Main Article Content

Nandini Sahu
OzGrav-Swinburne, Centre for Astrophysics and Supercomputing, Swinburne University of Technology, Hawthorn, VIC 3122, Australia; Centre for Astrophysics and Supercomputing, Swinburne University of Technology, Hawthorn, VIC 3122, Australia
Alister Graham
Centre for Astrophysics and Supercomputing, Swinburne University of Technology, Hawthorn, VIC 3122, Australia
Benjamin Davis
Center for Astro, Particle, and Planetary Physics (CAP 3), New York University Abu Dhabi

Abstract

For decades, astronomers have been investigating how the central supermassive black hole (BH) may govern the host galaxy’s properties and vice versa.

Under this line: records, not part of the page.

-- ==== Sys2Proof/Machine/Operands.lean ====
section
/-! DEFINITION. Operand assembly: how a command takes its operands from `A`, `B` and the payload (30_encoding.md R74, R75;
45_siv.md R216). -/

namespace Sys2Proof.Machine

/-- The block size `BS` in bytes (00_scope.md R12). -/
def blockSize : Nat := 16

/-- `MAX_AD`, the most associated-data items (00_scope.md R12). -/
def maxAd : Nat := 126

/-- The longest plaintext whose sealed message fits in a response: `2^32 - 17` bytes (45_siv.md R217). -/
def maxSealPlaintext : Nat := 2 ^ 32 - 17

/-- The argument `A` of a key load: 1 is CMAC, 2 is PMAC, anything else is reserved (R74, R76). -/
def kindOf (a : Byte) : Option MacKind :=
  if a = 1 then some .cmac else if a = 2 then some .pmac else none

/-- The items of a framed vector, each a 4-byte big-endian length and that many bytes, and the rest of the payload;
`none` where a length or an item runs past the payload (R75). -/
def parseItems : Nat → List Byte → Option (List (List Byte) × List Byte)
  | 0, bytes => some ([], bytes)
  | n + 1, l0 :: l1 :: l2 :: l3 :: rest =>
    if rest.length < beNat [l0, l1, l2, l3] then none
    else
      match parseItems n (rest.drop (beNat [l0, l1, l2, l3])) with
      | some (items, final) => some (rest.take (beNat [l0, l1, l2, l3]) :: items, final)
      | none => none
  | _ + 1, _ => none

/-- `parse_vector(A, payload)`, a stage 1 check that reads no state (R75). -/
def parseVector (a : Byte) (payload : List Byte) : Except Err (List (List Byte) × List Byte) :=
  if a.toNat > maxAd then .error .tooManyAd
  else
    match parseItems a.toNat payload with
    | some r => .ok r
    | none => .error .framing

/-- `split(key)`: the MAC key is the first half of the master key, the CTR key the second (R216). -/
def splitKey (key : List Byte) : List Byte × List Byte :=
  (key.take (key.length / 2), key.drop (key.length / 2))

end Sys2Proof.Machine
end

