-- ==== Sys2Proof/Machine/Helpers.lean ====
section
/-! DEFINITION. The helper functions and the helper family (40_helpers.md). -/

namespace Sys2Proof.Machine

/-! ### The functions -/

/-- `dbl` (R101): shift left by one, and `0x87` times the dropped bit XORed in; no branch on the carry. -/
def dbl (b : Block) : Block := (b <<< 1) ^^^ (0x87#128 * (b >>> 127))

/-- `dblinv` (R103, 90_conflicts.md C3): shift right by one, and `2^127 + 0x43` times the dropped bit XORed in. -/
def dblinv (b : Block) : Block :=
  (b >>> 1) ^^^ (0x80000000000000000000000000000043#128 * (b &&& 1#128))

/-- `xor(dst, src)` of byte strings, the tail of a longer `dst` unchanged (R105). -/
def xorBytes : List Byte → List Byte → List Byte
  | d :: ds, x :: xs => (d ^^^ x) :: xorBytes ds xs
  | ds, _ => ds

/-- `pad(b, pos)` (R107): `0x80` at index `pos`, zero bytes after it. -/
def pad (b : Block) (pos : Nat) : Block := blockOf (zeroFill 16 ((blockBytes b).take pos ++ [0x80#8]))

/-- `pad(s)` for a byte string shorter than a block (R107). -/
def padString (bytes : List Byte) : Block := pad (blockOf (zeroFill 16 bytes)) bytes.length

/-- `select_8(bit, a, b)` by mask arithmetic (R109). -/
def select8 (bit a b : Byte) : Byte := (~~~(bit - 1) &&& a) ||| ((bit - 1) &&& b)

/-- `select_8` at every index of two byte strings of equal length (R110). -/
def selectBytes (bit : Byte) : List Byte → List Byte → List Byte
  | a :: as, b :: bs => select8 bit a b :: selectBytes bit as bs
  | _, _ => []

/-- The OR over all indices of the XOR differences; every byte is visited (R111). -/
def orDifferences : List Byte → List Byte → Byte
  | a :: as, b :: bs => (a ^^^ b) ||| orDifferences as bs
  | _, _ => 0

/-- `compare(a, b)` (R111): 1 for equal strings, 0 for different ones or different lengths. -/
def compareBytes (a b : List Byte) : Byte :=
  if a.length = b.length ∧ orDifferences a b = 0 then 1 else 0

/-- `equal(a, b)` (R113): `compare`, but 0 when either string is empty. -/
def equalBytes (a b : List Byte) : Byte :=
  if a.length = 0 ∨ b.length = 0 then 0 else compareBytes a b

/-! ### The commands -/

/-- `DBL` (R102). -/
def dblCommand (a : Byte) (b : Half) (payload : List Byte) (s : State) : Proc (List Byte) :=
  if a ≠ 0 ∨ b ≠ 0 then .raise .badArg s
  else if payload.length ≠ blockSize then .raise .length s
  else .ok (blockBytes (dbl (blockOf payload))) s

/-- `DBLINV` (R104). -/
def dblinvCommand (a : Byte) (b : Half) (payload : List Byte) (s : State) : Proc (List Byte) :=
  if a ≠ 0 ∨ b ≠ 0 then .raise .badArg s
  else if payload.length ≠ blockSize then .raise .length s
  else .ok (blockBytes (dblinv (blockOf payload))) s

/-- `XOR` (R106). -/
def xorCommand (a : Byte) (n : Half) (payload : List Byte) (s : State) : Proc (List Byte) :=
  if a ≠ 0 then .raise .badArg s
  else if n.toNat > payload.length then .raise .badArg s
  else if (payload.drop n.toNat).length > (payload.take n.toNat).length then .raise .length s
  else .ok (xorBytes (payload.take n.toNat) (payload.drop n.toNat)) s

/-- `PAD` (R108). -/
def padCommand (pos : Byte) (b : Half) (payload : List Byte) (s : State) : Proc (List Byte) :=
  if b ≠ 0 then .raise .badArg s
  else if pos.toNat > 15 then .raise .badArg s
  else if payload.length ≠ blockSize then .raise .length s
  else .ok (blockBytes (pad (blockOf payload) pos.toNat)) s

/-- `SELECT` (R110). -/
def selectCommand (bit : Byte) (b : Half) (payload : List Byte) (s : State) : Proc (List Byte) :=
  if b ≠ 0 then .raise .badArg s
  else if bit.toNat > 1 then .raise .badArg s
  else if payload.length % 2 = 1 then .raise .length s
  else .ok (selectBytes bit (payload.take (payload.length / 2)) (payload.drop (payload.length / 2))) s

/-- `CMP` (R112). -/
def cmpCommand (a : Byte) (n : Half) (payload : List Byte) (s : State) : Proc (List Byte) :=
  if a ≠ 0 then .raise .badArg s
  else if n.toNat > payload.length then .raise .badArg s
  else .ok [compareBytes (payload.take n.toNat) (payload.drop n.toNat)] s

/-- `EQUAL` (R114). -/
def equalCommand (a : Byte) (n : Half) (payload : List Byte) (s : State) : Proc (List Byte) :=
  if a ≠ 0 then .raise .badArg s
  else if n.toNat > payload.length then .raise .badArg s
  else .ok [equalBytes (payload.take n.toNat) (payload.drop n.toNat)] s

/-- The meaning of `DBL` (R102). -/
def execDbl (a : Byte) (b : Half) (payload : List Byte) (s : State) : Host.Outcome State Fault Refusal :=
  complete 0x01 (dblCommand a b payload s)

/-- The meaning of `DBLINV` (R104). -/
def execDblinv (a : Byte) (b : Half) (payload : List Byte) (s : State) : Host.Outcome State Fault Refusal :=
  complete 0x02 (dblinvCommand a b payload s)

/-- The meaning of `XOR` (R106). -/
def execXor (a : Byte) (n : Half) (payload : List Byte) (s : State) : Host.Outcome State Fault Refusal :=
  complete 0x03 (xorCommand a n payload s)

/-- The meaning of `PAD` (R108). -/
def execPad (pos : Byte) (b : Half) (payload : List Byte) (s : State) : Host.Outcome State Fault Refusal :=
  complete 0x04 (padCommand pos b payload s)

/-- The meaning of `SELECT` (R110). -/
def execSelect (bit : Byte) (b : Half) (payload : List Byte) (s : State) : Host.Outcome State Fault Refusal :=
  complete 0x05 (selectCommand bit b payload s)

/-- The meaning of `CMP` (R112). -/
def execCmp (a : Byte) (n : Half) (payload : List Byte) (s : State) : Host.Outcome State Fault Refusal :=
  complete 0x06 (cmpCommand a n payload s)

/-- The meaning of `EQUAL` (R114). -/
def execEqual (a : Byte) (n : Half) (payload : List Byte) (s : State) : Host.Outcome State Fault Refusal :=
  complete 0x07 (equalCommand a n payload s)

end Sys2Proof.Machine
end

Our work adds another step to this study. We have performed state-of-theart 2D modeling and multi-component photometric decompositions of the largest-to-date sample of galaxies with dynamically-measured black hole masses (MBH). The multi-component decomposition allows us to accurately extract the bulge (spheroid) stellar luminosity/mass and structural parameters (also for other galaxy components) and provides detailed galaxy morphologies. We investigated the correlations between MBH and various host galaxy properties, including the bulge (M*,sph) and total galaxy (M*,gal) stellar masses discussed here. Importantly, we analyzed the role of galaxy morphology in these correlations. Our work reveals that the BH scaling relations depend on galaxy morphology and thus depend on the galaxy’s formation and evolution physics. Here we discuss that in the MBH–M*,sph diagram, early-type galaxies (ETGs) with a disk, ETGs without a disk, and late-type galaxies (LTG-spirals) define distinct relations, with quadratic slopes but different zero-points. We also review the MBH–M*,gal relation, where ETGs and LTGs define different relations. Notably, the existence of the MBH–M*,gal relations enables one to quickly estimate MBH in other galaxies without going through the multi-component decomposition process to obtain M*,sph. The final morphology-dependent black hole scaling relations provide tests for morphology-aware simulations of galaxies with a central BH and hold insights for BH-galaxy co-evolution theories based on BH accretion and feedback.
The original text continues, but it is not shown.